Unresectable or recurrent GC treated with ICIs was investigated. Using unenhanced CT, the liver-to-spleen CT attenuation ratio (LSR) was calculated as a parameter of hepatic steatosis. LSR was compared with the presence of sarcopenia and inflammatory markers including neutrophil-to-lymphocyte ratio (NLR), platelet-to-lymphocyte ratio (PLR), and monocyte-to-lymphocyte ratio (MLR). These parameters were also compared with disease-specific survival (DSS) and progression-free survival (PFS). Associations of LSR with insulin-like growth factor 1 (IGF-1) and growth hormone were also evaluated.

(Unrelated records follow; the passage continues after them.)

-- ==== Sys2Proof/Machine/Codec.lean ====
section
/-! DEFINITION. The billet format (chapter 4): header, decoder and compressor, as functions of bytes alone (R24). -/

namespace Sys2Proof.Machine

/-- The bits of a payload in stream order (R74). -/
def streamBits (b : List Nat) : List Bool := b.flatMap (fun (x : Nat) => toBits 8 x)

/-- Bytes of a bit stream, the last padded with zeros (R74). -/
def packBits (fuel : Nat) (l : List Bool) : List Nat :=
  match fuel with
  | 0 => []
  | n + 1 => if l.isEmpty then [] else ofBits (l.take 8) :: packBits n (l.drop 8)

/-- A billet header's fields (Table 4.1). -/
def hdrMagic (b : List Nat) : Nat := ofBytes (b.take 2)
def hdrVersion (b : List Nat) : Nat := b.getD 2 0
def hdrFlags (b : List Nat) : Nat := b.getD 3 0
def hdrColumn (b : List Nat) : Nat := b.getD 4 0
def hdrPad (b : List Nat) : Nat := b.getD 5 0
def hdrPlen (b : List Nat) : Nat := ofBytes ((b.drop 6).take 2)
def hdrBand (b : List Nat) : Nat := ofBytes ((b.drop 8).take 4)
def hdrCrc (b : List Nat) : Nat := ofBytes ((b.drop 12).take 4)

/-- The payload of a billet. -/
def payload (b : List Nat) : List Nat := (b.drop 16).take (hdrPlen b)

/-- The CRC of Table 4.1 as the bytes have it. -/
def billetCrc (b : List Nat) : Nat := crc32c (b.take 12 ++ payload b)

/-- Header checks of ingest (R73, check 9). -/
def headerOk (b : List Nat) (len col band : Nat) : Bool :=
  let raw := hdrFlags b % 2 = 1
  decide (b.length = len ∧ hdrMagic b = 0x4C42 ∧ hdrVersion b = 1 ∧ hdrFlags b < 2 ∧ len = 16 + hdrPlen b
    ∧ (if raw then hdrPlen b = 16384 ∧ hdrPad b = 0 else 1 ≤ hdrPlen b ∧ hdrPlen b ≤ 16383 ∧ hdrPad b ≤ 7)
    ∧ hdrCrc b = billetCrc b ∧ hdrColumn b = col ∧ hdrBand b = band)

/-- Canonical codes (R77): code length and code of each used symbol; `next` holds the next code of each length. -/
def codesFrom (count : List Nat) : List Nat :=
  ((List.range 15).foldl (fun (a : List Nat × Nat) i =>
    let c := (a.2 + count.getD i 0) * 2
    (a.1 ++ [a.2], c)) ([], 0)).1

/-- The number of symbols with each code length 1 to 15. -/
def lenCounts (l : List Nat) : List Nat := (List.range 15).map (fun (i : Nat) => (l.filter (· == i + 1)).length)

/-- The canonical code table of a list of code lengths: (length, code, symbol). -/
def codeTable (l : List Nat) : List (Nat × Nat × Nat) :=
  let start := codesFrom (lenCounts l)
  (l.zipIdx.foldl (fun (a : List (Nat × Nat × Nat) × List Nat) (e : Nat × Nat) =>
    if e.1 = 0 then a
    else ((e.1, a.2.getD (e.1 - 1) 0, e.2) :: a.1, modifyNth a.2 (e.1 - 1) (· + 1))) ([], start)).1

/-- Kraft sum in units of 2⁻¹⁵. -/
def kraft (l : List Nat) : Nat := l.foldl (fun a n => if n = 0 then a else a + 2 ^ (15 - n)) 0

/-- The length rules of R77. -/
def lengthsOk (ll dl : List Nat) : Bool :=
  decide (kraft ll = 32768 ∧ ll.getD 256 0 ≠ 0)
    && (decide (kraft dl = 32768) || dl.all (· == 0) || (decide ((dl.filter (· != 0)).length = 1) && dl.any (· == 1)))

/-- A bit reader: the bits left and the number taken. -/
structure Reader where
  rest : List Bool
  pos : Nat

/-- `n` bits, least significant first (R74); `none` at the end of the payload. -/
def Reader.num (r : Reader) (n : Nat) : Option (Nat × Reader) :=
  if (r.rest.take n).length < n then none else some (ofBits (r.rest.take n), ⟨r.rest.drop n, r.pos + n⟩)

/-- What reading a symbol gives: a symbol, a code no symbol holds, or the end of the payload. -/
inductive SymResult where
  | sym (s : Nat) (r : Reader)
  | bad
  | eof

/-- One symbol, its code most significant bit first (R74). -/
def readSym (t : List (Nat × Nat × Nat)) : Nat → Nat → Nat → Reader → SymResult
  | 0, _, _, _ => .bad
  | fuel + 1, len, code, r =>
    match r.rest with
    | [] => .eof
    | b :: rest =>
      let c := 2 * code + b2n b
      match t.find? (fun (e : Nat × Nat × Nat) => e.1 == len + 1 && e.2.1 == c) with
      | some e => .sym e.2.2 ⟨rest, r.pos + 1⟩
      | none => if t.length ≤ 1 then .bad else readSym t fuel (len + 1) c ⟨rest, r.pos + 1⟩

/-- A stop of the decoder: cause of Table 4.5 and the position R80 gives. -/
structure DecStop where
  cause : Nat
  pos : Nat
  deriving DecidableEq, Repr

/-- The length script (R76): lengths read so far (newest first), the last non-zero one. -/
def readScript (total : Nat) : Nat → List Nat → Nat → Reader → Except DecStop (List Nat × Reader)
  | 0, _, _, r => .error ⟨2, r.pos⟩
  | fuel + 1, acc, last, r =>
    if total ≤ acc.length then .ok (acc.reverse, r)
    else
      let p := r.pos
      match r.num 4 with
      | none => .error ⟨8, p⟩
      | some (0, r1) =>
        match r1.num 1 with
        | none => .error ⟨8, p⟩
        | some (0, r2) =>
          match r2.num 7 with
          | none => .error ⟨8, p⟩
          | some (n, r3) => if total < acc.length + n + 1 then .error ⟨2, p⟩
              else readScript total fuel (List.replicate (n + 1) 0 ++ acc) last r3
        | some (_, r2) =>
          match r2.num 6 with
          | none => .error ⟨8, p⟩
          | some (n, r3) => if last = 0 ∨ total < acc.length + n + 1 then .error ⟨2, p⟩
              else readScript total fuel (List.replicate (n + 1) last ++ acc) last r3
      | some (v, r1) => readScript total fuel (v :: acc) v r1

/-- Extra bits and base of a length symbol (Table 4.3). -/
def lenExtra (s : Nat) : Nat := if s < 265 then 0 else (s - 261) / 4
def lenBase (s : Nat) : Nat := if s < 265 then s - 254 else 3 + (4 + (s - 261) % 4) * 2 ^ ((s - 261) / 4)

/-- Extra bits and base of a distance symbol (Table 4.4). -/
def distExtra (s : Nat) : Nat := if s < 4 then 0 else (s - 2) / 2
def distBase (s : Nat) : Nat := if s < 4 then s + 1 else 1 + (2 + s % 2) * 2 ^ ((s - 2) / 2)

/-- A match copied one byte at a time; the output is held newest byte first (R79). -/
def copyMatch : Nat → Nat → List Nat → List Nat
  | 0, _, out => out
  | n + 1, d, out => copyMatch n d (out.getD (d - 1) 0 :: out)

/-- The symbols up to the end-of-billet symbol (R75, R78, R79); the output newest byte first, and the stop, if any. -/
def readSymbols (ll dl : List (Nat × Nat × Nat)) (pad : Nat) : Nat → List Nat → Nat → Reader → List Nat × Option DecStop
  | 0, out, _, r => (out, some ⟨8, r.pos⟩)
  | fuel + 1, out, n, r =>
    let p := r.pos
    match readSym ll 15 0 0 r with
    | .eof => (out, some ⟨8, p⟩)
    | .bad => (out, some ⟨4, p⟩)
    | .sym s r1 =>
      if s < 256 then
        if 16384 ≤ n then (out, some ⟨6, p⟩) else readSymbols ll dl pad fuel (s :: out) (n + 1) r1
      else if s = 256 then
        if n < 16384 then (out, some ⟨7, p⟩)
        else if r1.rest.length = pad ∧ r1.rest.all (! ·) = true then (out, none) else (out, some ⟨9, r1.pos⟩)
      else if dl.isEmpty then (out, some ⟨4, p⟩)
      else
        match r1.num (lenExtra s) with
        | none => (out, some ⟨8, r1.pos⟩)
        | some (x, r2) =>
          let len := lenBase s + x
          if 16384 < n + len then (out, some ⟨6, p⟩)
          else
            let q := r2.pos
            match readSym dl 15 0 0 r2 with
            | .eof => (out, some ⟨8, q⟩)
            | .bad => (out, some ⟨4, q⟩)
            | .sym t r3 =>
              match r3.num (distExtra t) with
              | none => (out, some ⟨8, r3.pos⟩)
              | some (y, r4) =>
                let d := distBase t + y
                if n < d then (out, some ⟨5, q⟩)
                else readSymbols ll dl pad fuel (copyMatch len d out) (n + len) r4

/-- Decoding a compressed payload (R75–R80): the bytes output and the stop, if any. -/
def decodePayload (b : List Nat) (pad : Nat) : List Nat × Option DecStop :=
  let bits := streamBits b
  match (Reader.mk bits 0).num 6 with
  | none => ([], some ⟨8, 0⟩)
  | some (nll, r1) =>
    if 36 < nll then ([], some ⟨1, 0⟩)
    else match r1.num 5 with
      | none => ([], some ⟨8, 6⟩)
      | some (nd, r2) =>
        if 27 < nd then ([], some ⟨1, 6⟩)
        else match readScript (nll + 257 + nd + 1) 400 [] 0 r2 with
          | .error e => ([], some e)
          | .ok (ls, r3) =>
            let ll := ls.take (nll + 257)
            let dl := ls.drop (nll + 257)
            if !lengthsOk ll dl then ([], some ⟨3, r3.pos⟩)
            else
              let (out, e) := readSymbols (codeTable ll) (codeTable dl) pad (bits.length + 2) [] 0 r3
              (out.reverse, e)

/-- Decoding a stored billet (R79, R80): the tile bytes output, in tile order (R70), and the stop, if any. -/
def decodeBillet (b : List Nat) : List Nat × Option DecStop :=
  let crc := decide (hdrCrc b = billetCrc b)
  if hdrFlags b % 2 = 1 then (payload b, if crc then none else some ⟨0xA, 0⟩)
  else
    let (out, e) := decodePayload (payload b) (hdrPad b)
    match e with
    | some _ => (out, e)
    | none => (out, if crc then none else some ⟨0xA, 0⟩)

/-- The hash of three bytes (R81). -/
def hash3 (a b c : Nat) : Nat := Nat.xor (Nat.xor (a * 16) (b * 4)) c % 4096

/-- How far two byte lists agree, up to a limit. -/
def agree : Nat → List Nat → List Nat → Nat
  | 0, _, _ => 0
  | n + 1, a :: s, b :: t => if a = b then 1 + agree n s t else 0
  | _ + 1, _, _ => 0

/-- A symbol the compressor emits: a literal, or a match with length and distance. -/
inductive LzSym where
  | lit (b : Nat)
  | copy (len dist : Nat)
  deriving DecidableEq, Repr

/-- The longest match at position p among the candidate distances, first tested wins, stopping at the limit (R81). -/
def bestMatch (tile : List Nat) (p limit : Nat) : List Nat → Nat × Nat → Nat × Nat
  | [], best => best
  | d :: t, best =>
    if best.1 = limit then best
    else if p < d ∨ d = 0 then bestMatch tile p limit t best
    else
      let n := agree limit (tile.drop (p - d)) (tile.drop p)
      bestMatch tile p limit t (if 3 ≤ n ∧ best.1 < n then (n, d) else best)

/-- Positions entered in the hash chains, newest first, for each hash (R81). -/
abbrev Chains := List (Nat × List Nat)

/-- A position entered in its chain. -/
def chainAdd (c : Chains) (h p : Nat) : Chains :=
  match c with
  | [] => [(h, [p])]
  | (g, l) :: t => if g = h then (g, p :: l) :: t else (g, l) :: chainAdd t h p

/-- The chain of a hash. -/
def chainGet (c : Chains) (h : Nat) : List Nat := match c.find? (fun (e : Nat × List Nat) => e.1 == h) with | some e => e.2 | none => []

/-- Every position of a range entered, the last two of the tile not (R81). -/
def chainRange (tile : List Nat) (c : Chains) (p n : Nat) : Chains :=
  (List.range n).foldl (fun (c : Chains) i =>
    match tile.drop (p + i) with
    | a :: b :: d :: _ => chainAdd c (hash3 a b d) (p + i)
    | _ => c) c

/-- Greedy encoding from position p (R81). -/
def lzFrom (tile : List Nat) (depth : Nat) : Nat → Nat → Chains → List LzSym
  | 0, _, _ => []
  | fuel + 1, p, c =>
    if 16384 ≤ p then []
    else
      let limit := min 1026 (16384 - p)
      let cand := match tile.drop p with
        | a :: b :: d :: _ => ((chainGet c (hash3 a b d)).take depth).map (fun (q : Nat) => p - q)
        | _ => []
      let m := bestMatch tile p limit (256 :: 1 :: cand) (0, 0)
      if m.1 < 3 then .lit (tile.getD p 0) :: lzFrom tile depth fuel (p + 1) (chainRange tile c p 1)
      else .copy m.1 m.2 :: lzFrom tile depth fuel (p + m.1) (chainRange tile c p m.1)

/-- The length symbol of a match length and the distance symbol of a distance. -/
def lenSym (n : Nat) : Nat := ((List.range 36).foldl (fun a i => if lenBase (257 + i) ≤ n then 257 + i else a) 257)
def distSym (d : Nat) : Nat := ((List.range 28).foldl (fun a i => if distBase i ≤ d then i else a) 0)

/-- An item of the code construction (R82): weight, order (leaves by symbol, then merged items by creation), symbols below it. -/
structure HufItem where
  weight : Nat
  order : Nat
  syms : List Nat

/-- The item of least weight, ties to the lower order, and the rest. -/
def popLeast : List HufItem → Option (HufItem × List HufItem)
  | [] => none
  | a :: t =>
    match popLeast t with
    | none => some (a, [])
    | some (b, r) => if b.weight < a.weight ∨ (b.weight = a.weight ∧ b.order < a.order) then some (b, a :: r) else some (a, b :: r)

/-- Depths by repeated merging (R82); `deps` counts each symbol's depth. -/
def hufMerge : Nat → Nat → List HufItem → List Nat → List Nat
  | 0, _, _, deps => deps
  | fuel + 1, next, items, deps =>
    match popLeast items with
    | none => deps
    | some (a, r) =>
      match popLeast r with
      | none => deps
      | some (b, r2) =>
        let syms := a.syms ++ b.syms
        let deps := syms.foldl (fun (d : List Nat) s => modifyNth d s (· + 1)) deps
        hufMerge fuel (next + 1) (⟨a.weight + b.weight, next, syms⟩ :: r2) deps

/-- Code lengths of an alphabet from its frequencies (R82). -/
def hufLengths : Nat → List Nat → List Nat
  | 0, f => f.map (fun _ => 0)
  | fuel + 1, f =>
    let used := (f.zipIdx.filter (fun (e : Nat × Nat) => e.1 != 0)).map (fun (e : Nat × Nat) => HufItem.mk e.1 e.2 [e.2])
    let zero := f.map (fun _ => 0)
    match used with
    | [] => zero
    | [a] => modifyNth zero a.order (fun _ => 1)
    | _ =>
      let l := hufMerge used.length 1000 used zero
      if l.any (fun (n : Nat) => decide (15 < n)) then hufLengths fuel (f.map (fun (n : Nat) => if n = 0 then 0 else (n + 1) / 2)) else l

/-- A Huffman code's bits, most significant first. -/
def codeBits (len code : Nat) : List Bool := (toBits len code).reverse

/-- The code of a symbol in a table. -/
def symBits (t : List (Nat × Nat × Nat)) (s : Nat) : List Bool :=
  match t.find? (fun (e : Nat × Nat × Nat) => e.2.2 == s) with
  | some e => codeBits e.1 e.2.1
  | none => []

/-- The length script of a list of code lengths: zero runs of at most 128, no repeats (R82). -/
def scriptBits : Nat → List Nat → List Bool
  | 0, _ => []
  | _ + 1, [] => []
  | fuel + 1, 0 :: t =>
    let n := min 127 (t.takeWhile (· == 0)).length
    toBits 4 0 ++ toBits 1 0 ++ toBits 7 n ++ scriptBits fuel (t.drop n)
  | fuel + 1, v :: t => toBits 4 v ++ scriptBits fuel t

/-- Code lengths without the trailing zeros, but at least `n` of them. -/
def trimLengths (n : Nat) (l : List Nat) : List Nat :=
  let k := ((l.zipIdx.filter (fun (e : Nat × Nat) => e.1 != 0)).map (fun (e : Nat × Nat) => e.2 + 1)).foldl max n
  l.take k

/-- The compressed payload of a tile and its padding (R81, R82). -/
def compressTile (tile : List Nat) (depth : Nat) : List Nat × Nat :=
  let syms := lzFrom tile depth 16385 0 []
  let lf := syms.foldl (fun (f : List Nat) s => match s with
    | .lit b => modifyNth f b (· + 1)
    | .copy n _ => modifyNth f (lenSym n) (· + 1)) (modifyNth (List.replicate 293 0) 256 (fun _ => 1))
  let df := syms.foldl (fun (f : List Nat) s => match s with
    | .lit _ => f
    | .copy _ d => modifyNth f (distSym d) (· + 1)) (List.replicate 28 0)
  let ll := trimLengths 257 (hufLengths 40 lf)
  let dl := trimLengths 1 (hufLengths 40 df)
  let lt := codeTable ll
  let dt := codeTable dl
  let body := syms.flatMap (fun (s : LzSym) => match s with
    | .lit b => symBits lt b
    | .copy n d => symBits lt (lenSym n) ++ toBits (lenExtra (lenSym n)) (n - lenBase (lenSym n))
        ++ symBits dt (distSym d) ++ toBits (distExtra (distSym d)) (d - distBase (distSym d)))
  let bits := toBits 6 (ll.length - 257) ++ toBits 5 (dl.length - 1) ++ scriptBits 400 (ll ++ dl) ++ body ++ symBits lt 256
  (packBits (bits.length + 1) bits, (8 - bits.length % 8) % 8)

/-- A billet header (Table 4.1). -/
def mkHeader (flags col pad plen band : Nat) (pl : List Nat) : List Nat :=
  let h := toBytes 2 0x4C42 ++ [1, flags, col, pad] ++ toBytes 2 plen ++ toBytes 4 band
  h ++ toBytes 4 (crc32c (h ++ pl)) ++ pl

/-- The stored form of a RAW billet or capture piece (R83): `none` where it does not shrink. -/
def compressBillet (flags col band depth : Nat) (tile : List Nat) : Option (List Nat) :=
  let (pl, pad) := compressTile tile depth
  if 16384 ≤ pl.length then none else some (mkHeader flags col pad pl.length band pl)

end Sys2Proof.Machine
end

A total of 70 patients were investigated. LSR of sarcopenia patients was significantly lower than that of non-sarcopenic ones (p = 0.02). LSR showed significant negative correlations with NLR, PLR, and MLR (p = 0.003, 0.03, 0.01, respectively). Lower LSR was significantly associated with a higher level of serum IGF-1 (p = 0.03). In univariate analysis, LSR was significantly correlated with DSS and PFS (both p < 0.0001), and multivariate analysis demonstrated that LSR was the independent prognostic factor for both DSS and PFS (both p = 0.01). ROC analysis demonstrated that LSR >1.263 was a good predictive marker for favorable DSS (>5.3 months) with an AUC of 0.80.

Hepatic steatosis can be a promising prognostic biomarker for ICI therapy of GC, associated with sarcopenia and the elevation of inflammatory markers. Our data suggested that GC with steatohepatitis might be less responsive to ICI therapy.